Condensers efficiency has a few more quirks.
So...

5. Turbulence. Either or both of the fluids being turbulent is more
efficient. Commonly it is accomplished by making sure there is
something in the pathway of the vapour to force it to divert into
the walls of the coolant carrier. It's automatic with coils as they
are at rightangles to the vapour flowpath, and providing you put
something in the centre space (like mesh) there's full turbulence.

There's no such diversion in the proposed design, hence only the
edges of the vapours contact the copper transfer walls, leaving the
middle of the vapour to continue on (it's laminar flow, not
turbulent). You 'may' get some turbulence with the descending
condensate using the same path. You 'may' also get some hold-up of
liquid in the condenser which could lead to problems. It's really
a 'try it & see' situation (IOW, experiment). :)

6. Flow direction.
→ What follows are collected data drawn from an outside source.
-- ==== Sys2Proof/Tests/Slice0.lean ====
section
/-!
SUPPORT. Tests: ill-formed commands, published vectors and the specification's worked examples, and for
every statement with hypotheses a state that meets them, each clause at a boundary of its range.
-/

open Sys2Proof Sys2Proof.Machine

namespace Sys2Proof.Tests

set_option Elab.async false

/-! ## Ill-formed commands are refused by the check -/

theorem test_illFormed_remoteWithData :
    (Instr.frameReceived ⟨.remote, 0, [1]⟩).wellFormed = false := by decide

theorem test_illFormed_classicOfNine :
    (Instr.frameReceived ⟨.classicExtended, 0, List.replicate 9 0⟩).wellFormed = false := by decide

theorem test_illFormed_fdOfNine :
    (Instr.frameReceived ⟨.fdExtended, 0, List.replicate 9 0⟩).wellFormed = false := by decide

theorem test_illFormed_imageOfTwo : (Instr.imageReadDone [1, 0]).wellFormed = false := by decide

theorem test_illFormed_linkData (d : List Byte) (h : d.length = 65536) :
    (Instr.slotLoad d).wellFormed = false := by
  simp [Instr.wellFormed, linkDataWellFormed, h]

theorem test_illFormed_postData (d : List Byte) (h : d.length = 65535) :
    (Instr.postFinal d).wellFormed = false := by
  simp [Instr.wellFormed, linkDataWellFormed, h]

/-- A TAKE without a framing fault is no framing fault. -/
theorem test_illFormed_soundMessage :
    (Instr.unknownCommandCode (linkFrame 0x01 [])).wellFormed = false := by decide +kernel

theorem test_wellFormed :
    (Instr.frameReceived ⟨.fdExtended, 0, List.replicate 12 0⟩).wellFormed = true ∧
    (Instr.frameReceived ⟨.classicExtended, 0, List.replicate 8 0⟩).wellFormed = true ∧
    (Instr.imageReadDone [2, 0, 0]).wellFormed = true ∧ (Instr.postFinal []).wellFormed = true ∧
    (Instr.unknownCommandCode (linkFrame 0x0A [])).wellFormed = true := by decide +kernel

/-! ## Published vectors and worked examples -/

def checkKey : List Byte :=
  [0x2B, 0x7E, 0x15, 0x16, 0x28, 0xAE, 0xD2, 0xA6, 0xAB, 0xF7, 0x15, 0x88, 0x09, 0xCF, 0x4F, 0x3C]

/-- RFC 4493, example 1. -/
theorem test_cmac_empty : cmac checkKey [] =
    [0xBB, 0x1D, 0x69, 0x29, 0xE9, 0x59, 0x37, 0x28, 0x7F, 0xA3, 0x7D, 0x12, 0x9B, 0x75, 0x67, 0x46] := by
  decide +kernel

/-- RFC 4493, example 2. -/
theorem test_cmac_one_block : cmac checkKey
    [0x6B, 0xC1, 0xBE, 0xE2, 0x2E, 0x40, 0x9F, 0x96, 0xE9, 0x3D, 0x7E, 0x11, 0x73, 0x93, 0x17, 0x2A] =
    [0x07, 0x0A, 0x16, 0xB4, 0x6B, 0x4D, 0x41, 0x44, 0xF7, 0x9B, 0xDD, 0x9D, 0xD0, 0x4A, 0x28, 0x7C] := by
  decide +kernel

/-- The published check values over the bytes of "123456789": CRC-32 in the form without reflection, and
CRC-8. -/
theorem test_crc_checkValues :
    crc32 [0x31, 0x32, 0x33, 0x34, 0x35, 0x36, 0x37, 0x38, 0x39] = 0xFC891918#32 ∧
    crc8 [0x31, 0x32, 0x33, 0x34, 0x35, 0x36, 0x37, 0x38, 0x39] = 0xF4#8 := by decide +kernel

/-- An identifier written out field by field (R18): urgency 2, ANNOUNCE, from 0x10, to 0xFF. -/
theorem test_identifier :
    (guardFrame 0 .announce []).ident = 0b010_000011_00010000_11111111_0000#29 := by decide

/-- The segments of 08, "blocks through a download" and "an answer the pool cannot take", and of 04: the
last index of 4095 bytes; the blocks freed by ANS_NEXT 2, 3 and 4; 180 bytes in three segments. -/
theorem test_segments :
    lastSegment 4095 = 66 ∧ blocksFor 4095 = 32 ∧
    (blocksOfSegment 4095 2, blocksOfSegment 4095 3, blocksOfSegment 4095 4) = (1, 0, 1) ∧
    segmentCount 180 = 3 ∧ (segmentBytes (List.replicate 180 0) 2).length = 60 := by decide

/-- A pattern entry of 04's example, by its first masked bytes. -/
def pattern (mask : BitVec 16) (first : List Byte) (least : Nat) (c : Sys2Proof.Class) : Pattern :=
  ⟨mask, first ++ List.replicate (16 - first.length) 0, least, c, .deliver⟩

/-- The pattern table of 04's example. -/
def engineControl : List Pattern :=
  [pattern 3 [0x41, 0x02] 2 .identify, pattern 1 [0x41] 1 .identify, pattern 1 [0x45] 1 .readFaults,
   pattern 1 [0x46] 3 .readLive, pattern 1 [0x4C] 1 .clearFaults, pattern 1 [0x52] 4 .actuate,
   pattern 1 [0x55] 2 .routine, pattern 5 [0x46, 0, 1] 8 .calibrate, pattern 1 [0x60] 1 .reprogram,
   pattern 1 [0x4F] 1 .readLive]

/-- The classifications of 04's example. -/
theorem test_classification :
    winningPattern engineControl [0x41] 1 = engineControl[1]? ∧
    winningPattern engineControl [0x41, 0x02] 2 = engineControl[0]? ∧
    winningPattern engineControl [0x46, 0x10, 0x00] 3 = engineControl[3]? ∧
    winningPattern engineControl ([0x46, 0x10, 0x01] ++ List.replicate 13 0) 32 = engineControl[7]? ∧
    winningPattern engineControl [0x46, 0x10] 2 = none ∧
    winningPattern engineControl [0x4F] 1 = engineControl[9]? ∧
    winningPattern engineControl [0x77, 0, 0, 0, 0] 5 = none := by decide

/-! ## Example states -/

def exampleTiming : Timing := ⟨250, 750, 300, 30, 1000, 10, 2000, 2, 500, 2⟩

/-- Domains 0 to 2 fitted, the own 0: CLEAR_FAULTS in the home's domain, every other class in all three
when homed at 0 or 1; REPROGRAM needs the vehicle stopped; classes compatible with CLEAR_FAULTS only. -/
def exampleSettings : Settings where
  vehicleId := 0xDEADBEEF
  checkKey := checkKey
  domainMap := 0b111
  timing := exampleTiming
  touch := [1, 2, 4] ++ List.replicate 9 0 ++ [7, 7, 4] ++ List.replicate 9 0 ++
    [7, 7, 4] ++ List.replicate 9 0 ++ [7, 7, 4] ++ List.replicate 9 0 ++ [7, 7, 4] ++ List.replicate 9 0
  matrix := [0b11111, 1, 1, 1, 1]
  requirements := [(0, 0), (0, 0), (0, 0), (0, 0), (0b00100, 0b00100)]
  levels := [(1, 0), (1, 0), (1, 0), (1, 0), (2, 1), (2, 1), (3, 2), (3, 3)]
  withdrawn := [77]
  ownDomain := 0
  fenceAtPowerOn := false
  fenceAfterLineReset := true
  patterns := engineControl
  digest := 0x12345678
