theorem State.busWell_iff (s : State) :
    s.bus.blocksPlaced = true ∧ s.busQuiet = true ↔ BusWell s.phase s.bus := by
  simp only [Backbone.blocksPlaced, State.busQuiet, Bool.and_eq_true, List.all_eq_true, Bool.or_eq_true,
    beq_iff_eq, List.isEmpty_iff, Bool.not_eq_true', Bool.and_eq_false_iff, beq_eq_false_iff_ne]
  constructor
  · rintro ⟨⟨hq, hr⟩, hm, he⟩
    exact ⟨hq, hr, fun hn => hm.resolve_left hn, fun hu => he.resolve_left (by simp [hu])⟩
  · rintro ⟨hq, hr, hm, he⟩
    refine ⟨⟨hq, hr⟩, or_iff_not_imp_left.mpr hm, ?_⟩
    cases hu : s.phase.unsettled with
    | false => exact .inl rfl
    | true => exact .inr (he hu)

namespace BusWell

variable {p p' : Phase} {b b' : Backbone}

/-- A controller that is not enabled and holds no frame. -/
theorem idle (hm : b.mode ≠ .enabled) (hr : b.rxFifo = []) (hq : b.txQueue = []) : BusWell p b :=
  ⟨by simp [hq], by simp [hr], fun _ => ⟨hr, hq⟩, fun _ => hm⟩

theorem rephase (h : BusWell p b) (hp : p'.unsettled = true → p.unsettled = true) : BusWell p' b :=
  ⟨h.queued, h.received, h.quiet, fun hu => h.early (hp hu)⟩

/-- Frames leave the queues of a controller that stays in its mode. -/
theorem fewer (h : BusWell p b) (hm : b'.mode = b.mode) (hq : ∀ e ∈ b'.txQueue, e ∈ b.txQueue)
    (hr : ∀ e ∈ b'.rxFifo, e ∈ b.rxFifo) : BusWell p b' := by
  refine ⟨fun e he => h.queued e (hq e he), fun e he => h.received e (hr e he), fun hn => ?_,
    fun hu => hm ▸ h.early hu⟩
  obtain ⟨hrx, htx⟩ := h.quiet (hm ▸ hn)
  exact ⟨List.eq_nil_iff_forall_not_mem.mpr fun e he => by simpa [hrx] using hr e he,
    List.eq_nil_iff_forall_not_mem.mpr fun e he => by simpa [htx] using hq e he⟩

/-- Frames join the queues of an enabled controller. -/
theorem more (h : BusWell p b) (hm : b.mode = .enabled) (hm' : b'.mode = .enabled)
    (hq : ∀ e ∈ b'.txQueue, e ∈ b.txQueue ∨ e.blocks = 0 ∨ e.frame.isSort FrameKind.answerKind = true)
    (hr : ∀ e ∈ b'.rxFifo, e ∈ b.rxFifo ∨ e.blocks = 0 ∨
      e.echo = true ∧ e.frame.isSort FrameKind.answerKind = true) : BusWell p b' :=
  ⟨fun e he => (hq e he).elim (h.queued e) id, fun e he => (hr e he).elim (h.received e) id,
    fun hn => absurd hm' hn, fun hu => absurd hm (h.early hu)⟩

end BusWell

/-- A frame joins an enabled controller's transmit queue: without blocks, or an answer segment. -/
theorem State.busWell_joinQueue {s : State} {f : Frame} {n : Nat} (h : BusWell s.phase s.bus)
    (hm : s.bus.mode = .enabled) (hf : n = 0 ∨ f.isSort FrameKind.answerKind = true) :
    BusWell s.phase (s.joinQueue f n).bus := by
  refine h.more hm hm (fun e he => ?_) fun e he => .inl he
  rcases List.mem_append.mp he with he | he
  · exact .inl he
  · obtain rfl : e = ⟨f, n⟩ := by simpa using he
    exact .inr hf

theorem Answer.kind_answerKind (x : Answer) : x.kind.answerKind = true := by
  unfold Answer.kind
  split <;> rfl

theorem During.busWell {c : Instr} {a s : State} {d : Debt} (h : During c a d s)
    (ha : BusWell a.phase a.bus) : BusWell s.phase s.bus := by
  induction h with
  | start => exact ha
  | powerOn | lineReset | busOff => exact .idle nofun rfl rfl
  | held _ k ih => exact ih.rephase nofun
  | reject _ hs ih => exact ih.rephase fun _ => by rw [hs]; rfl
  | settle => exact ha.rephase nofun
  | time => simpa using ha
  | errors _ f hf ih =>
    obtain ⟨hm, hr, hq, -⟩ := hf _
    exact ih.fewer hm (fun e he => hq ▸ he) fun e he => hr ▸ he
  | receive _ f hm _ ih =>
    refine ih.more hm hm (fun e he => .inl he) fun e he => ?_
    rcases List.mem_append.mp he with he | he
    · exact .inl he
    · obtain rfl : e = ⟨f, false, 0⟩ := by simpa using he
      exact .inr (.inl rfl)
  | arbitrate _ _ ih | stopSending _ ih => exact ih.fewer rfl (fun _ h => h) fun _ h => h
  | complete _ i x hm _ hx ih =>
    refine ih.more hm hm (fun e he => .inl (List.mem_of_mem_eraseIdx he)) fun e he => ?_
    rcases List.mem_append.mp he with he | he
    · exact .inl he
    · obtain rfl : e = ⟨x.frame, true, x.blocks⟩ := by simpa using he
      exact .inr ((ih.queued x (List.mem_of_getElem? hx)).imp_right fun hs => ⟨rfl, hs⟩)
  | offerGuard _ _ _ _ _ hm _ ih => exact State.busWell_joinQueue ih hm (.inl rfl)
  | offerTester _ _ _ _ _ hm _ ih => exact State.busWell_joinQueue ih hm (.inl rfl)
  | offerSegment _ x rest hm _ _ ih =>
    refine State.busWell_joinQueue ih hm (.inr ?_)
    simp [Frame.isSort, Frame.kind?, testerFrame, ownFrame, Answer.kind_answerKind]
  | pop _ _ _ _ _ ih => exact ih.fewer rfl (fun _ h => h) fun _ h => List.mem_of_mem_tail h
  | popAnswer _ _ _ _ ih => exact ih.fewer rfl (fun _ h => h) fun _ h => List.mem_of_mem_tail h
  | enable _ k _ hp =>
    refine ⟨fun e he => ?_, nofun, fun hn => absurd rfl hn, fun hu => ?_⟩
    · obtain rfl : e = _ := by simpa [State.joinQueue, Backbone.start] using he
      exact .inl rfl
    · simp [hp, Phase.unsettled] at hu
  | _ => rename_i ih; simpa using ih

/-! ## Blocks of answers (R137, R156) -/

theorem blocksFor_mono {m n : Nat} (h : m ≤ n) : blocksFor m ≤ blocksFor n := by
  unfold blocksFor
  omega

@[simp] theorem blocksBefore_zero (n : Nat) : blocksBefore n 0 = 0 := rfl

/-- The segments assigned so far take no more blocks with one segment more, and never more than all. -/
theorem blocksBefore_mono (n k : Nat) :
    blocksBefore n k ≤ blocksBefore n (k + 1) ∧ blocksBefore n (k + 1) ≤ blocksFor n := by
  have below (m : Nat) : blocksBelow n (min n (58 + 62 * m)) ≤ blocksFor n := by
    unfold blocksBelow blocksFor
    split <;> omega
  refine ⟨?_, below k⟩
  cases k with
  | zero => exact Nat.zero_le _
  | succ k =>
    simp only [blocksBefore, segmentEnd]
    unfold blocksBelow blocksFor
    split <;> split <;> omega

/-- The last segment takes what is left. -/
theorem blocksBefore_last {n k : Nat} (h : segmentCount n ≤ k + 1) :
    blocksBefore n (k + 1) = blocksFor n := by
  have all : n ≤ 58 + 62 * k := by
    unfold segmentCount at h
    split at h <;> omega
  simp [blocksBefore, segmentEnd, blocksBelow, all]

/-- Blocks that staged answers hold. -/
def answerBlocks (l : List Answer) : Nat := (l.map Answer.blocks).sum

/-- The segment that joins the transmit queue takes its blocks over from the reply list (R137). -/
theorem answerBlocks_advance (x : Answer) (rest : List Answer) :
    blocksOfSegment x.data.length x.next + answerBlocks (advanceReplies (x :: rest)) =
      answerBlocks (x :: rest) := by
  obtain ⟨step, all⟩ := blocksBefore_mono x.data.length x.next
  by_cases hlast : x.next + 1 < segmentCount x.data.length
  · simp only [advanceReplies, hlast, if_true, answerBlocks, List.map_cons, List.sum_cons, blocksOfSegment,
      Answer.blocks]
    omega
  · have last := blocksBefore_last (not_lt.mp hlast)
    simp only [advanceReplies, hlast, if_false, answerBlocks, List.map_cons, List.sum_cons,
      blocksOfSegment, Answer.blocks]
    omega

theorem answerBlocks_append (l : List Answer) (x : Answer) :
    answerBlocks (l ++ [x]) = answerBlocks l + x.blocks := by
  simp [answerBlocks]

/-- What the members that a test finds and the others sum up to. -/
theorem sum_filter {α : Type} (f : α → Nat) (p : α → Bool) (l : List α) :
    ((l.filter p).map f).sum + ((l.filter fun x => !p x).map f).sum = (l.map f).sum := by
  rw [← List.sum_append, ← List.map_append]
  exact ((List.filter_append_perm p l).map f).sum_eq

/-! ## Blocks of lanes, of queued entries and of the request in service (R136) -/

/-- Blocks that assemblies hold. -/
def laneBlocks (lanes : Vector Lane 14) : Nat := (lanes.toList.map Lane.blocks).sum

theorem laneBlocks_set (lanes : Vector Lane 14) (t : Tester) (l : Lane) :
    laneBlocks (lanes.set t.val l t.isLt) + lanes[t].blocks = laneBlocks lanes + l.blocks := by
  have split := List.sum_take_add_sum_drop (lanes.toList.map Lane.blocks) t.val
  have get : (lanes.toList.map Lane.blocks).drop t.val =
      lanes[t].blocks :: (lanes.toList.map Lane.blocks).drop (t.val + 1) := by
    rw [List.drop_eq_getElem_cons (by simp)]
    simp
  rw [get, List.sum_cons] at split
  unfold laneBlocks
  rw [Vector.toList_set, List.map_set, List.sum_set, if_pos (by simp)]
  omega
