-- ==== Sys2Proof/Machine/Operands.lean ====
section
/-! DEFINITION. Operand forms: the fields of descriptors, operand references, the rows and blocks of an
operand, reading its elements and forming the bytes of its results (09 R220 to R260, R516, R517). -/

namespace Sys2Proof.Machine

/-! ### Descriptor fields -/

/-- The `n` bits from bit `lo` of the field that starts at a byte (09 R220). -/
def dbits (d : List Byte) (off lo n : Nat) : Nat := bits (le d off 16) lo n

/-- Opcodes of 09 R223. -/
def opGemm : Nat := 0x01
def opConv : Nat := 0x02
def opDwconv : Nat := 0x03
def opAttn : Nat := 0x04
def opElem : Nat := 0x05
def opSfu : Nat := 0x06
def opNorm : Nat := 0x07
def opPool : Nat := 0x08
def opMove : Nat := 0x09
def opKvappend : Nat := 0x0A
def opReduce : Nat := 0x0B
def opPeg : Nat := 0x0C
def opTie : Nat := 0x0D
def opMedia : Nat := 0x0E

/-- OPCODE of the header (09 R222). -/
def dOp (d : List Byte) : Nat := le d 0 1
/-- WAITEN. -/
def dWaitEn (d : List Byte) : Bool := decide (dbits d 1 0 1 = 1)
/-- SIGEN. -/
def dSigEn (d : List Byte) : Bool := decide (dbits d 1 1 1 = 1)
/-- STATEN. -/
def dStatEn (d : List Byte) : Bool := decide (dbits d 1 2 1 = 1)
/-- PLAN. -/
def dPlan (d : List Byte) : Nat := le d 2 2
/-- BUDGET. -/
def dBudget (d : List Byte) : Nat := le d 4 2
/-- WAITPEG. -/
def dWaitPeg (d : List Byte) : Nat := le d 8 2
/-- SIGPEG. -/
def dSigPeg (d : List Byte) : Nat := le d 10 2
/-- WAITTH. -/
def dWaitTh (d : List Byte) : Nat := le d 12 4
/-- SIGADD. -/
def dSigAdd (d : List Byte) : Nat := le d 16 4
/-- STATUS. -/
def dStatus (d : List Byte) : Nat := dbits d 24 0 40

/-! ### Operand references -/

/-- An operand: its reference (09 R225), its scale plane, and whether INT8 or FP8-E4M3 codes are read
as a KV-cache form (03 R79). -/
structure Ref where
  addr      : Nat
  fmt       : Nat
  lath      : Bool
  pitch     : Nat
  scale     : Nat
  kv        : Bool
  /-- The scale plane stands in the same Lath as the elements (09 R257, kind 0x2). -/
  scaleLath : Bool
deriving DecidableEq, Repr

/-- The operand reference in 8 bytes (09 R225). -/
def refOf (w scale : Nat) : Ref :=
  { addr := bits w 0 40, fmt := bits w 40 4, lath := decide (bits w 44 1 = 1), pitch := bits w 45 19,
    scale := scale, kv := false, scaleLath := false }

/-- The operand reference at a byte of a descriptor, with no scale plane. -/
def refAt (d : List Byte) (off : Nat) : Ref := refOf (le d off 8) 0

/-- The operand reference at a byte of a descriptor, with the scale-plane field at another. -/
def refScaled (d : List Byte) (off scaleOff : Nat) : Ref := refOf (le d off 8) (dbits d scaleOff 0 40)

/-- The operand stands in blocks of 32 with a scale each. -/
def Ref.block (r : Ref) : Bool := isBlock r.fmt || r.kv

/-- Bytes of one scale: E8M0 or BF16 (03 R74, R78). -/
def Ref.scaleBytes (r : Ref) : Nat := if isMx r.fmt then 1 else 2

/-- Blocks of a row of `len` elements (03 R516). -/
def rowBlocks (len : Nat) : Nat := ceilDiv len 32

/-- Bytes that the elements of a row occupy (03 R516). -/
def Ref.rowBytes (r : Ref) (len : Nat) : Nat :=
  if r.block then rowBlocks len * 4 * fmtBits r.fmt else ceilDiv (len * fmtBits r.fmt) 8

/-- Distance from one row to the next (09 R225, 03 R516). -/
def Ref.stride (r : Ref) (len : Nat) : Nat := if r.pitch = 0 then r.rowBytes len else 32 * r.pitch

/-- Address of the first element of a row. -/
def Ref.rowAddr (r : Ref) (len row : Nat) : Nat := r.addr + row * r.stride len

/-- Address of the scale of a block of a row (03 R516). -/
def Ref.scaleAddr (r : Ref) (len row blk : Nat) : Nat :=
  r.scale + (row * rowBlocks len + blk) * r.scaleBytes

/-- A range of bytes that a task reads or writes: in module memory, or in a bay's Lath. -/
structure Span where
  lath : Bool
  addr : Nat
  size : Nat
deriving DecidableEq, Repr

/-- Two spans share a byte. -/
def Span.meets (a b : Span) : Bool :=
  decide (a.lath = b.lath ∧ a.addr < b.addr + b.size ∧ b.addr < a.addr + a.size)

/-- The element bytes of `rows` rows of `len` elements, from the first to the last byte reached; and
the scale plane of a block form. -/
def Ref.spans (r : Ref) (rows len : Nat) : List Span :=
  if rows = 0 ∨ len = 0 then []
  else
    { lath := r.lath, addr := r.addr, size := (rows - 1) * r.stride len + r.rowBytes len } ::
      (if r.block then
        [{ lath := r.scaleLath, addr := r.scale, size := rows * rowBlocks len * r.scaleBytes }]
       else [])

/-- The runs of element bytes and scales that are actually read, row by row where a pitch leaves
gaps. -/
def Ref.runs (r : Ref) (rows len : Nat) : List Span :=
  if rows = 0 ∨ len = 0 then []
  else
    (if r.stride len = r.rowBytes len then
      [{ lath := r.lath, addr := r.addr, size := rows * r.rowBytes len }]
     else (List.range rows).map fun i =>
       { lath := r.lath, addr := r.rowAddr len i, size := r.rowBytes len }) ++
    (if r.block then
      [{ lath := r.scaleLath, addr := r.scale, size := rows * rowBlocks len * r.scaleBytes }]
     else [])

/-- The last byte of an operand lies within the Lath when LATH is 1 (09 R517). -/
def Ref.fits (r : Ref) (rows len : Nat) : Bool :=
  (r.spans rows len).all fun p => !p.lath || decide (p.addr + p.size ≤ lathSize)

/-! ### Reading -/

/-- `n` bytes of module memory or of a bay's Lath. -/
def State.fetch (s : State) (b : PBay) (lath : Bool) (a n : Nat) : List Byte :=
  (List.range n).map fun i => if lath then s.lathPeek b (a + i) else s.peek (a + i)

/-- `w` bits from a bit position, as one little-endian bit string (03 R75). -/
def State.fetchBits (s : State) (b : PBay) (lath : Bool) (a pos w : Nat) : Nat :=
  bits (ofLe (s.fetch b lath (a + pos / 8) ((pos % 8 + w + 7) / 8))) (pos % 8) w

/-- The code of an element: `i` in a row of `len` (03 R75, R516). -/
def State.code (s : State) (b : PBay) (r : Ref) (len row i : Nat) : Nat :=
  let w := fmtBits r.fmt
  if r.block then s.fetchBits b r.lath (r.rowAddr len row + i / 32 * (4 * w)) (w * (i % 32)) w
  else s.fetchBits b r.lath (r.rowAddr len row) (w * i) w

/-- The scale of an element's block. -/
def State.scaleOf (s : State) (b : PBay) (r : Ref) (len row i : Nat) : Nat :=
  ofLe (s.fetch b r.scaleLath (r.scaleAddr len row (i / 32)) r.scaleBytes)

/-- The value of an element (03 R64 to R82). -/
def State.value (s : State) (b : PBay) (r : Ref) (len row i : Nat) : Val :=
  let c := s.code b r len row i
  if isMx r.fmt then mxValue r.fmt c (s.scaleOf b r len row i)
  else if r.block then kvValue r.fmt c (s.scaleOf b r len row i)
  else decodeElem r.fmt c

/-- A row of values. -/
def State.rowValues (s : State) (b : PBay) (r : Ref) (len row : Nat) : List Val :=
  (List.range len).map fun i => s.value b r len row i

/-- The integer of an INT8 or INT32 element. -/
def State.intValue (s : State) (b : PBay) (r : Ref) (len row i : Nat) : Int :=
  ofTwos (fmtBits r.fmt) (s.code b r len row i)

/-- What reading the runs of a task records, and whether any sector was poisoned (10 R289). -/
def State.noteRuns (s : State) (src : Source) (runs : List Span) : State × Bool :=
  runs.foldl (fun acc r =>
    if r.lath then acc
    else
      let (s, bad) := State.noteRead acc.1 src r.addr r.size
      (s, acc.2 || bad)) (s, false)

/-! ### Results -/

/-- The results of a task: what it will write, what it counts, and its pegs of completion. -/
structure Result where
  outs : List OutWrite
  cnt  : Cnt
deriving DecidableEq, Repr

/-- No result. -/
def Result.none : Result := { outs := [], cnt := Cnt.none }

/-- One result after another. -/
def Result.then_ (a b : Result) : Result := { outs := a.outs ++ b.outs, cnt := a.cnt.plus b.cnt }

/-- The results of a list of steps, in order. -/
def Result.all {α : Type} (l : List α) (f : α → Result) : Result :=
  l.foldr (fun x acc => Result.then_ (f x) acc) Result.none

/-- A count alone. -/
def Result.count (c : Cnt) : Result := { outs := [], cnt := c }

/-- Where an operand's bytes go. -/
def Ref.space (r : Ref) (b : PBay) : Space := if r.lath then .lath b else .mem

/-- How the elements of an output row leave a bay (05 R130, R131): the gutter of each, and the gutter entry they
belong to. -/
structure Route where
  gutter : Nat → Option Nat
  entry  : Nat × Nat

/-- Results of the Purlin unit leave by no gutter. -/
def Route.purlin : Route := { gutter := fun _ => none, entry := (0, 0) }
There's 3 basic types of condenser: Co-current
(same direction of flow for both fluids), Counter-current (opposite
directions, considered the most efficient of all) and Cross-current
(fluids travel at rightangles to each other).

In reality, most condensers are a combination of these. For
instance the proposed design has both co-current and counter-
current, therefore it's known as a multi-pass condenser (2 passes in
this case).

Coils are both crossflow (rightangles) and either co- or counter-
current, depending on which way you feed the coolant, top or bottom
coil.

Crossflows are most useful in high-volume and phase-change
situations, like steam recovery and our little application.

If you consider all of the above you will see why Liebig-style
condensers need to be so big or long. No turbulence is the culprit.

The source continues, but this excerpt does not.